有時見邨裡的阿伯阿婆出來晨練,它們還會湊上來加入,吱吱亂叫到處亂抓,很是擾民。
因此屋邨裡的熊孩子要是湊成一堆去後山玩,家裡的大人都會讓他們帶上他們那些自命名為倚天劍屠龍刀打狗棒的各種木棍,上山碰到猴群時不但能防身,必要時還可以來一場人猴大戰,驅趕掉猴子惡霸。
這可真是一物降一物。
普通的動物見識得多了,自然就想見識見識其它種類,從前家裡窮沒去荔園玩隻能聽其他去過的孩子滔滔不絕,現在有錢有閒,可不親身去走一趟孩子們的天堂!

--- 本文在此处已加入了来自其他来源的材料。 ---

-- ==== Sys2Proof/Machine/Fetch.lean ====
section
/-! DEFINITION. What the sequencer does next (log entry 4). The block has no program counter: `phase` plays its part
(rules R7, R12). What is presented from outside comes first; then the step the phase enables; in a resting phase, the
host's next request. An answer the step needs is taken from the transport; with no answer there is no step (rules R90,
R137; for what is presented in the slot, log entry 19). -/

namespace Sys2Proof.Machine

/-- What the sequencer selected. -/
inductive Fetched where
  /-- The instruction, and the state it runs in: what was presented, requested or answered has been taken. -/
  | run (i : Instr) (s : State)
  /-- No step is enabled: the host presents nothing, or the transport has not answered. -/
  | wait
  /-- The reset event (rule R129), and the state it is applied to. -/
  | reset (s : State)
  | refuse (r : Refusal)
  deriving DecidableEq, Repr

/-- What is presented from outside. Bytes are decoded at their place, and nothing may follow the pattern. What is
presented is taken out of the slot whatever it then does: a transaction that finds no answer to its write is so lost
without effect, where a request in `hostq` would wait. The spec is silent here; the model's choice (log entry 19). -/
def fetchPresented (p : Presented) (s : State) : Fetched :=
  match p with
  | .hwReset => .reset { s with slot := none }
  | .op i => .run i { s with slot := none }
  | .wire f bs =>
    match decode s.cfg f bs with
    | .ok (i, []) => .run i { s with slot := none }
    | .ok (_, _ :: _) => .refuse .undecodable
    | .error _ => .refuse .undecodable

/-- The host's request in a resting phase (rules R24, R105), with the transport's answers it needs (rule R97).
`EXECUTE` begins with `START` (rule R98). A request that is not accepted is refused (rule R105). -/
def fetchRequest (r : Request) (q : List Request) (s : State) : Fetched :=
  if s.accepts r then
    match r with
    | .closeSession => .run .closeSession { s with hostq := q }
    | .openSession =>
      match s.acqq, s.txq with
      | [], _ => .wait
      | .fail e :: as, _ => .run (.openSession (.fail e)) { s with hostq := q, acqq := as }
      | .ok :: _, [] => .wait
      | .ok :: as, t :: ts => .run (.openSession (.ok t)) { s with hostq := q, acqq := as, txq := ts }
    | .execute id =>
      match CmdId.ofCode id, s.txq with
      | some c, t :: ts => .run (.start c t) { s with hostq := q, txq := ts }
      | some _, [] => .wait
      | none, _ => .refuse .requestNotAccepted
  else .refuse .requestNotAccepted

/-- The sequencer's choice. -/
def fetch (s : State) : Fetched :=
  match s.slot with
  | some p => fetchPresented p s
  | none =>
    match s.phase with
    | .sent => .run .settle s
    | .receiving =>
      match s.rxq with
      | [] => .wait
      | a :: as => .run (.rx a) { s with rxq := as }
    | .idle | .completed | .faulted =>
      match s.hostq with
      | [] => .wait
      | r :: q => fetchRequest r q s

/-- A state in which the presented pattern has its place: a session and an answered write for an outbound message; a
complete frame, in phase `Receiving`, for a reply pattern. -/
def placeFor (f : Format) (bs : List Byte) (s : State) : State :=
  let framed (c : CmdId) (m : List Byte) : State :=
    { s with
      phase := .receiving
      cmd := c
      buf := s.buf.writeBytes 0 m
      len := m.length
      slot := some (.wire f bs) }
  match f with
  | .out5 => { s with life := .opened, phase := .idle, txq := .ok :: s.txq, slot := some (.wire f bs) }
  | .env => framed s.cmd (0x90 :: bs ++ [sentinel])
  | .errDet => framed s.cmd (0x90 :: 0x60 :: bs ++ [sentinel])
  | .enumFocus => framed .inqFocusMode (0x90 :: 0x50 :: bs ++ [sentinel])
  | .enumWb => framed .inqWbMode (0x90 :: 0x50 :: bs ++ [sentinel])
  | .enumAe => framed .inqAeMode (0x90 :: 0x50 :: bs ++ [sentinel])
  | .fieldWord => { s with slot := some (.wire f bs) }
  | .fieldShort => { s with slot := some (.wire f bs) }
  | .fieldByte => { s with slot := some (.wire f bs) }

end Sys2Proof.Machine
end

蘇韻現在也是有錢有閒的狀態,就趁機去見識見識七十年代的風貌了。
乘坐巴士到了荔園遊樂場門口的時候,已經是人山人海排起了長龍,靠著嘉遽嘉祥兩兄弟擠到隊伍裡買了票之後,蘇韻又順手買了一人買了一大捧棉花糖,招惹身邊一眾小孩垂涎不已。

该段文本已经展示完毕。